**Exercise**
For the entries below, the expected answer is the line with "d.when any Dev.logLost)", the line with "every trunk. -/", and every line between them, exactly as written, and nothing more.

**Data extract**

/-- The log of the finished cycle that a standby has received, when its parts are whole (R292, R303). -/
def wholeLog (ps : List LogPart) : Option (List (Nat × LogAct)) :=
  let xs := (List.range ps.length).filterMap (fun i => ps.find? (fun p => p.part == i))
  if !ps.isEmpty && xs.length == ps.length && ((xs.getLast?.map (·.last)).getD false) then some (xs.flatMap (·.entries)) else none
/-- Host batches of a log, which a host-assisted axis repeats when a log is missing (R304). -/
def hostBatches (es : List (Nat × LogAct)) : List (Nat × LogAct) := es.filter (fun e => match e.2 with | .stream _ _ _ _ _ => true | _ => false)
/-- The standby settles the holder's log of the finished cycle `c` (R303, R304): the inputs that enter the law now. -/
def Dev.settleLog (c : Nat) (d : Dev) : List (Nat × LogAct) × Dev :=
  let any := !d.mir.rx.isEmpty || d.mir.rxBad || (match d.mir.lease with | some (k, _) => k == c | none => false)
  let got := if d.mir.rxBad then none else wholeLog d.mir.rx
  let d : Dev := { d with mir := { d.mir with rx := [], rxBad := false } }
  match got with
  | some es =>
    let d : Dev := { d with mir := { d.mir with lastLog := c, lastHost := hostBatches es } }
    if d.on MIR_STATUS.BULK && !d.mir.imageDone then (hostBatches es, { d with mir := { d.mir with heldLogs := d.mir.heldLogs ++ [es.filter (fun e => !(hostBatches es).contains e)] } })
    else (es, d)
  | none => (d.mir.lastHost, d.when any Dev.logLost)
/-- Axes that the standby has not completed by the bell (R166, R298). -/
def Dev.shadowLate (d : Dev) : Dev :=
  if d.mode ≠ 8 || !d.lanesRun then d else
    d.forEach (d.plan.map (·.axis)) (fun a d =>
      if (d.axis a).standing ≠ 0 then d else (d.count32 CE_SHADOW_LATE_CNT 1).diverge (a / 16) 4)
/-- The group digests and the group block against the standby's own (R298). A group with an axis not completed has no digest to compare. -/
def Dev.compareDigest (ds : List Nat) (latched : Nat) (d : Dev) : Dev :=
  let late := ((d.plan.map (·.axis)).filter (fun a => (d.axis a).standing == 0)).map (· / 16)
  let d := d.forN 32 (fun g d => if late.contains g || ds.getD g 0 == d.digest g then d else d.diverge g 1)
  if latched = d.eng.latched then d
  else d.diverge (((List.range 16).find? (fun g => bitAt latched g != bitAt d.eng.latched g)).getD 0) 2
/-- The comparison of what came before the standby's own axes were completed (R298). -/
def Dev.compareLate (d : Dev) : Dev :=
  let xs := d.mir.later
  let g := d.mir.digest
  let d : Dev := { d with mir := { d.mir with later := [], digest := none } }
  let d := d.forEach xs (fun x d => if (d.axis x.1).standing ≠ 0 && padTo 16 (d.axis x.1).lastRecord != x.2 then d.diverge (x.1 / 16) 0 else d)
  match g with | some (ds, latched) => d.compareDigest ds latched | none => d
/-- What a port closes with the cycle (R99, R118); a rank-0 bell is missed where another sends it, as on every trunk. -/
def Dev.endPort (n : Nat) (d : Dev) : Dev :=
  let d := d.forceDown n
  let q := d.port n
  let d := match q.bell with
    | some b => ((d.set (NLS_BELL_STATUS.USED_RANK n) b.rank).set (NLS_BELL_STATUS.USED_B n) (flag b.chanB)).set (NLS_BELL_STATUS.HOLDOVER n) (fieldAt b.payload 13 1 % 2)
    | none => d
  let zero := match q.bell with | some b => b.rank == 0 | none => false
  let d := d.when (!zero && (decide (8 ≤ n) || d.portRank n != 0)) (Dev.count32 (NLS_BELL_MISS_CNT n) 1)
  d.setPort n { q with rxPrev := q.rx, rx := [], bell := none, sentBell := false,
                       responses := if d.standby then [] else q.responses, parts := if d.standby then [] else q.parts }
/-- The lease count of a controller without the permit (R286). -/
def Dev.countLease (c : Nat) (d : Dev) : Dev :=
  if d.permit || d.get MIR_LEASE.IN_FORCE = 0 then d
  else match d.mir.lease with
    | some (k, _) => if k = c then Dev.set MIR_LEASE.MISSING 0 { d with mir := { d.mir with fenceSaid := false } } else d.set MIR_LEASE.MISSING (min 127 (d.get MIR_LEASE.MISSING + 1))
    | none => d.set MIR_LEASE.MISSING (min 127 (d.get MIR_LEASE.MISSING + 1))
/-- Bytes of a cycle that carry BULK frames beside the fixed traffic (R295). -/
def Dev.bulkSpare (d : Dev) : Nat := d.lanesUp * (d.periodNs * 5 / 4) - (232 + d.mir.logMax + 100 + 340 + 4136)
/-- A resynchronisation goes on (R307, R308): the bulk image moves, the sweep starts, and SYNCED is set once every slice is in. -/
def Dev.resyncStep (d : Dev) : Dev :=
  let d := if d.permit && d.mir.bulkLeft ≠ 0 then
      let left := d.mir.bulkLeft - d.bulkSpare
      let d : Dev := { d with mir := { d.mir with bulkLeft := left, sweepFrom := if left = 0 then some (sweepStart d.cyc.count) else none } }
      d.set MIR_STATUS.BULK (flag (left != 0))
    else d
  let d := d.set MIR_SWEEP.BULK_LEFT (min 65535 ((d.mir.bulkLeft + 1023) / 1024))
  let d := d.set MIR_SWEEP.SLICE (d.cyc.count % 64)
  match d.mir.sweepFrom with
  | none => d
  | some f =>
    let age := (d.cyc.count + 2 ^ 32 - f) % 2 ^ 32
    let d := d.set MIR_STATUS.SWEEP (flag (age < 64))
    if age ≠ 65 || !d.standby then d
    else if (List.range 128).all d.mir.loaded.contains then
      let full := d.mir.resync.getD false
      let d : Dev := { d with
        mir := { d.mir with resync := none, sweepFrom := none, loaded := [] }
        eng := { d.eng with complete := maskOf ((List.range 16).filter (fun g => bitAt d.eng.latched g && d.groupStopped g)) } }
      (((d.set MIR_STATUS.SYNCED 1).post 0x01C0 0x01C6 (leBytes 1 (flag full))).mirControl .synced).showRole
    else { d with mir := { d.mir with sweepFrom := some (sweepStart d.cyc.count), loaded := [] } }
/-- What standby and holder tell each other at a bell (R292, R301, R310): the standby its REPORT, the holder the paths it saw. -/
def Dev.pairReports (d : Dev) : Dev :=
  let seen := d.seenPaths
  let d : Dev := if d.mirrorUp && (d.standby || d.partnerShadow) then d.forEach seen Dev.confirmPath else d
  let d := if d.standby then
      let notice := match d.mir.incident with | some i => if i.notice.isNone then some (i.group, i.kind) else none | none => none
      (d.mirOut (.mirReport (d.mirHdr 8 0 0 0) d.mir.lastLog (maskOf seen) notice)).when (notice.isSome && d.mirrorUp) Dev.giveNotice
    else if d.partnerShadow then d.forEach seen (fun p => Dev.mirControl (.proved p))
    else d
  let p16 := d.rd64 (MIR_PROOF_LO 16)
  let d := if p16 ≠ d.mir.told16 then Dev.mirControl (.proved 16) { d with mir := { d.mir with told16 := p16 } } else d
  d.ownResult
/-- Inputs of a controller that has become the standby and were in no log end without effect (R313, R403). -/
def Dev.dropWaiting (d : Dev) : Dev :=
  if !d.standby then d else
    let ws := d.cyc.waiting
    ({ d with cyc := { d.cyc with waiting := [], partsSent := 0 } } : Dev).forEach ws (fun e d => d.completeOpt e.ref stNOT_PERMIT_HOLDER d.now [])

/-- A drill at the former holder (R311): the check at the bell after the handover, then the paths that are proved in later cycles. -/
def Dev.drillStep (d : Dev) : Dev :=
  match d.mir.drill with
  | none => d
  | some x =>
    let age := (d.cyc.count + 2 ^ 32 - x.bell) % 2 ^ 32
    if age = 0 || 2 ^ 31 ≤ age then d else
      let pairs := fun (ks : List Nat) => ks.filter (fun k => ks.contains (k % 8) && ks.contains (8 + k % 8))
      let x := { x with awaiting := if d.on MIR_STATUS.PERMIT_IN then x.awaiting.filter (· ≠ 17) else x.awaiting }
      if age = 1 then d.drillCheck { x with bells := d.mir.bells, downs := d.mir.downs }
      else { d with mir := { d.mir with drill := some { x with bells := x.bells ++ pairs d.mir.bells, downs := x.downs ++ pairs d.mir.downs } } }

**The answer**
  | none => (d.mir.lastHost, d.when any Dev.logLost)
/-- Axes that the standby has not completed by the bell (R166, R298). -/
def Dev.shadowLate (d : Dev) : Dev :=
  if d.mode ≠ 8 || !d.lanesRun then d else
    d.forEach (d.plan.map (·.axis)) (fun a d =>
      if (d.axis a).standing ≠ 0 then d else (d.count32 CE_SHADOW_LATE_CNT 1).diverge (a / 16) 4)
/-- The group digests and the group block against the standby's own (R298). A group with an axis not completed has no digest to compare. -/
def Dev.compareDigest (ds : List Nat) (latched : Nat) (d : Dev) : Dev :=
  let late := ((d.plan.map (·.axis)).filter (fun a => (d.axis a).standing == 0)).map (· / 16)
  let d := d.forN 32 (fun g d => if late.contains g || ds.getD g 0 == d.digest g then d else d.diverge g 1)
  if latched = d.eng.latched then d
  else d.diverge (((List.range 16).find? (fun g => bitAt latched g != bitAt d.eng.latched g)).getD 0) 2
/-- The comparison of what came before the standby's own axes were completed (R298). -/
def Dev.compareLate (d : Dev) : Dev :=
  let xs := d.mir.later
  let g := d.mir.digest
  let d : Dev := { d with mir := { d.mir with later := [], digest := none } }
  let d := d.forEach xs (fun x d => if (d.axis x.1).standing ≠ 0 && padTo 16 (d.axis x.1).lastRecord != x.2 then d.diverge (x.1 / 16) 0 else d)
  match g with | some (ds, latched) => d.compareDigest ds latched | none => d
/-- What a port closes with the cycle (R99, R118); a rank-0 bell is missed where another sends it, as on every trunk. -/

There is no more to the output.